Report Excoriates Zimbabwe Access Environment

29 August 2012

Access to information in Zimbabwe is “sternly restricted” according to a new and comprehensive report that sees some hope in the ongoing development of a new Constitution, but otherwise paints a bleak picture.

“The culture of secrecy prevalent in most government departments suggest that access to information is not seen as a right but a privilege that government officials dispense at will,” according to the Executive Summary. “To maintain that secrecy, legislation such as the Access to Information and Privacy Protection Act widely limit the information accessible to the public while other legislation like the Public Order and Security Act effectively control dissemination of any information to the public by restricting public gatherings.”

The report was done by Obert Hodzi and Jacqueline Chikakno under the auspices of the African Network of Constitutional Lawyers.

The researchers conducted focus group discussions and interviews, learning that “people in Zimbabwe are generally unaware of their right to access information and the procedure of requesting information from government departments.”

Media domination of the campaign for access to information sent a message that access to information is only for media practitioners, the researchers found. “The effect has been the lack of nationalisation of the access to information campaign.
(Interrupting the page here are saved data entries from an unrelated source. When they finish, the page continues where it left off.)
/-- A counter of a stop goes up, unless FREEZE holds it (R450). -/
def Noc.count (n : Noc) (s k add limit shift : Nat) : Noc :=
  if n.frozen then n
  else
    let v := (tget n.stats (16 * s + k) 0).toNat
    let old := v / 2 ^ shift % limit
    { n with stats := tset n.stats (16 * s + k) (BitVec.ofNat 64 (v - old * 2 ^ shift + min (limit - 1) (old + add) * 2 ^ shift)) }

/-- A flit enters its stop's injection queue: a head flit is stamped there, and its packet counts (R441, R448, R450). -/
def Noc.enter (n : Noc) (f : Flit) : Noc :=
  let k := injKey f.src f.cls
  let g := { f with stamp := BitVec.ofNat 12 n.cycle, due := n.cycle + 2 }
  let n1 := { n with inject := tset n.inject k (tget n.inject k [] ++ [g]) }
  match f.hdr with
  | none => n1
  | some h =>
    let n2 := (n1.count f.src 0 h.bytes (2 ^ 64) 0).count f.src 1 1 (2 ^ 64) 0
    if h.cls = .req then { n2 with trips := n2.trips ++ [(h.src, h.dst, h.tag, n.cycle)] } else n2

/-- A packet of at most 1 KiB is handed to its stop: a REQ or POST waits for the injection arbiter, others enter their queue in the order in
which they come (R440, R457). -/
def Noc.offer (n : Noc) (h : Header) (data : List Byte) (poison : Bool) : Noc :=
  let l := packetFlits h data poison
  match h.cls with
  | .req | .post => { n with waits := n.waits ++ [({ h with bytes := data.length }, l)] }
  | .rsp | .mgmt => l.foldl Noc.enter n

/-- Data handed to the rings, 1 KiB in a packet (R440); requests to no stop, or within one, use none. -/
def Dev.send (d : Dev) (h : Header) (data : List Byte) (poison : Bool := false) : Dev :=
  if h.src = h.dst ∨ 37 ≤ h.src ∨ 37 ≤ h.dst then d
  else
    let h := { h with high := (h.cls = .req ∨ h.cls = .post) ∧ d.arbHigh h.src h.who }
    let pieces := (span 0 (max 1 ((data.length + 1023) / 1024))).map fun i => (data.drop (1024 * i)).take 1024
    { d with noc := pieces.foldl (fun n l => n.offer h l poison) d.noc }

/-- A request with this tag from a stop is still on its way to its target. -/
def Noc.underWay (n : Noc) (h : Header) : Bool :=
  let mine := fun (x : Header) => decide (x.cls = .req) && decide (x.src = h.src) && decide (x.dst = h.dst) && decide (x.tag = h.tag)
  (n.waits.any fun x => mine x.1) || (n.trips.any fun t => decide (t = (h.src, h.dst, h.tag, t.2.2.2))) && !n.asked.any mine

/-- The response to a request carries its tag back (R438, R443). -/
def responseTo (h : Header) : Header := { h with cls := .rsp, src := h.dst, dst := h.src, who := 0, high := false, write := false }

/-- A target answers a request: at once, or when it arrives. -/
def Dev.respondTo (d : Dev) (h : Header) (data : List Byte) : Dev :=
  if d.noc.underWay h then { d with noc := { d.noc with owed := d.noc.owed ++ [(h, data)] } }
  else if d.noc.asked.any fun x => decide (x.src = h.src) && decide (x.dst = h.dst) && decide (x.tag = h.tag) then
    { d with noc := { d.noc with
        asked := d.noc.asked.filter fun x => !(decide (x.src = h.src) && decide (x.dst = h.dst) && decide (x.tag = h.tag)) } }.send (responseTo h)
      data
  else d

/-- A stop's injection arbiter and the grant that it has given: one flit of the granted packet enters its queue each cycle (R458). -/
def Dev.injectCycle (d : Dev) (s : Nat) : Dev :=
  match tget d.noc.entering s [] with
  | f :: r =>
    let d1 := { d with noc := { d.noc.enter f with entering := if r.isEmpty then tdel d.noc.entering s else tset d.noc.entering s r } }
    if r.isEmpty then d1.updArbCfg s fun x => { x with holder := none } else d1
  | [] =>
    match d.arbPick s ((d.noc.waits.filter fun x => decide (x.1.src = s)).map fun x => x.1.who) with
    | none => d
    | some r =>
      match d.noc.waits.find? fun x => decide (x.1.src = s) && decide (x.1.who = r) with
      | none => d
      | some x =>
        ({ d with noc := { d.noc with waits := d.noc.waits.erase x, entering := tset d.noc.entering s x.2 } }.grant s r).updArbCfg s
          fun y => { y with holder := some r }

/-- The watchdog releases a stop's grant: the rest of the packet enters poisoned (R462 step 1). -/
def Dev.releaseGrant (d : Dev) (i r : Nat) : Dev :=
  if (d.arbCfg i).holder = some r then
    let rest := (tget d.noc.entering i []).map fun (f : Flit) => { f with pz0 := true, pz1 := true }
    { d with noc := { (rest.foldl Noc.enter d.noc) with entering := tdel d.noc.entering i } }.updArbCfg i fun x => { x with holder := none }
  else d

/-! ## The hops (R445, R449) -/

/-- Key of an input queue, and of the packet in progress on a hop's virtual channel. -/
def vcKey (ring s : Nat) (c : MsgClass) (vc : Nat) : Nat := ((ring * 40 + s) * 4 + c.num) * 2 + vc

/-- End-to-end credits that a target grants each stop (R446). -/
def creditLimit : MsgClass → Nat
  | .req | .post => 4
  | .mgmt => 2
  | .rsp => 0

/-- Key of the end-to-end credits in use. -/
def creditKey (src dst : Nat) (c : MsgClass) : Nat := (src * 40 + dst) * 4 + c.num

/-- The first flit of a queue may go on a ring's hop from stop s: the next stop had room in its input queue when the cycle began, no other
packet is in progress on the virtual channel, and a packet that is injected holds its reservations (R445, R446). Answered is its urgency. -/
def Noc.mayGo (n : Noc) (before : Tab (List Flit)) (ring s lane : Nat) (f : Flit) : Option Nat :=
  let vc := outVc ring s f.vc
  let room := decide ((tget before (vcKey ring (nextStop ring s) f.cls vc) []).length < 8)
  let held := decide (lane ≠ 2) || decide (f.cls = .rsp) || decide (tget n.used (creditKey f.src f.dst f.cls) 0 < creditLimit f.cls)
  match n.locks.find? fun e => decide (e.1 = vcKey ring s f.cls vc) with
  | some e => if room && !f.head && decide (e.2.lane = lane) then some e.2.urg else none
  | none => if room && f.head && held then some (n.urgency f) else none

/-- A candidate for a hop: its lane, its flit and its urgency. -/
abbrev Cand := Nat × Flit × Nat

/-- The more urgent of two, the first of equals. -/
def urgent (a b : Option Cand) : Option Cand :=
  match a, b with
  | some x, some y => if x.2.2 < y.2.2 then b else a
  | none, _ => b
  | _, none => a

/-- The best flit of a ring's input queues that continues on the hop (R449; VC 1 before VC 0 among equals, log 130). -/
def Noc.ringCand (n : Noc) (before : Tab (List Flit)) (ring s : Nat) : Option Cand :=
  (classOrder.flatMap fun c => [(c, 1), (c, 0)]).foldl (fun b x => match tget n.queues (vcKey ring s x.1 x.2) [] with
    | f :: _ => urgent b ((n.mayGo before ring s x.2 f).map fun u => (x.2, f, u))
    | [] => b) none

/-- The best flit of a stop's injection queues for a ring. -/
def Noc.injCand (n : Noc) (before : Tab (List Flit)) (ring s : Nat) : Option Cand :=
  classOrder.foldl (fun b c => match tget n.inject (injKey s c) [] with
    | f :: _ => if nocRing f.src f.dst = ring ∧ f.due ≤ n.cycle then urgent b ((n.mayGo before ring s 2 f).map fun u => (2, f, u)) else b
    | [] => b) none

/-- The flit that a stop sends on a ring's hop, and the injection queue that loses or wins a tie by it (R449). -/
def Noc.choose (n : Noc) (before : Tab (List Flit)) (ring s : Nat) : Option Cand × Option (Nat × Nat) :=
  match n.ringCand before ring s, n.injCand before ring s with
  | some r, some i =>
    let k := injKey s i.2.1.cls
    if r.2.2 < i.2.2 then (some i, some (k, 0))
    else if i.2.2 < r.2.2 then (some r, none)
    else if 15 ≤ tget n.ties k 0 then (some i, some (k, 0))
    else (some r, some (k, tget n.ties k 0 + 1))
  | some r, none => (some r, none)
  | none, some i => (some i, some (injKey s i.2.1.cls, 0))
  | none, none => (none, none)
As a result, it has been recommended that civic education to raise the public’s awareness of the right of access to information is essential while at the same time the government is lobbied to implement a proactive information disclosure policy for all its departments.”

While holding out some hope for changes in laws, the authors stress that “the challenge is not just within the stringent legal framework but with the culture of secrecy within the country’s bureaucracy.”

After reviewing restrictive judicial decisions, the authors conclude that “the judiciary effectively incapacitated the public from accessing information from the government while simultaneously bestowing the Executive with unquestionable power to decide on information that can be divulged to the public.” They continued, “Furthermore, it reasoned that unless an applicant for information held by the Government shows that non-disclosure of the information will cause prejudice to any person, the Government is justified in denying access to that information, showing that there is an inherent presumption against disclosure; giving the requester the onus to prove why the information has to be disclosed.”

Another constraint identified is “the very limited role that the Zimbabwe Media Commission mandated to oversee this right plays.”

The legal framework created by several laws “imposes a myriad of exemptions that render the right of access to information unattainable. Thus the current laws do not comply with international best practices, according to the report.

At the functional level, “there are no information officers charged with the custodianship of government information and processing of information requests.” The authors explain further: “The effects are manifold. First there is no record of information or inventory of records that each government department has; secondly, most government departments assume that it is the responsibility of the Ministry of Information, Media and Publicity to keep government records for each government department and attend to information requests; thirdly, records are not properly preserved and finally applicants for state-held information are left clueless as to whom to approach and direct their requests for information. Effectively no one in government ministries can be held accountable for not processing information requests.”

Findings and Recommendations

The report includes a series of recommendations, beginning with the statement, “The major challenge to operationalization of the right of access to information in Zimbabwe is the general ignorance of the right and the laws that provide for it. When participants of the focus group discussions were asked to explain what access to information is, the majority of them could neither explain what access to information is nor the kind of information they would want to receive from public bodies.” They attributed this gap to the absence of civic education on the topic, “elitist perceptions of knowing and being aware of public information,” and “the increased chasm between the ordinary people and the state, which has perpetuated the notion among ordinary citizens that unless the government reveals it, it is not important to know it and they don’t not have a right to ask.”

“Additionally, it can be argued that government officials find it convenient for the people to remain ignorant of their right of access to information because it enables them manage what sort of information cascades to the people and to manipulate the information for political advantage,” according to the report.

“Mediafication” of the right to information “has precluded many civil society organisations from advocating more transparency and proactive release of information by public bodies,” the report states, recommending a campaign to make the right to information tangible to the ordinary people.

To combat “an inherent culture of secrecy within the government departments even after the establishment of the government of national unity,” the authors suggest not only “building the capacity of both potential requesters of information and the government on the advantages of transparency and accountability; but also on lobbying the government to reform the act to enhance the right of access to information as well as adopt proactive information release policies for all government departments.”

The constitutional reform process currently underway in Zimbabwe “presents an opportunity for a constitutional provision for the right of access to information and reform of legislation governing access to information,” according to the report.

A revised access law “should have provisions for active promotion of the Act.”

There is “a need for wholesome broadcasting reforms as well as an increase in all forms of electronic media outlets to complement the various print media institutions, now available,” the report also concludes.

Reduced time frames for disclosure of information are called for as are provision to expedite the handling of some requests and to assist the disabled.

Overall, the report concludes that “the ongoing constitution making process presents one of the biggest opportunities for reform of not only the constitution, but all other legislation which impact on ATI. On the other hand, what is also clear is that legal reforms on their own will not be enough to enhance the enjoyment of this right but also a lot of effort will need to be taken to change the operating environment as well as towards a change of mindsets for the citizens themselves.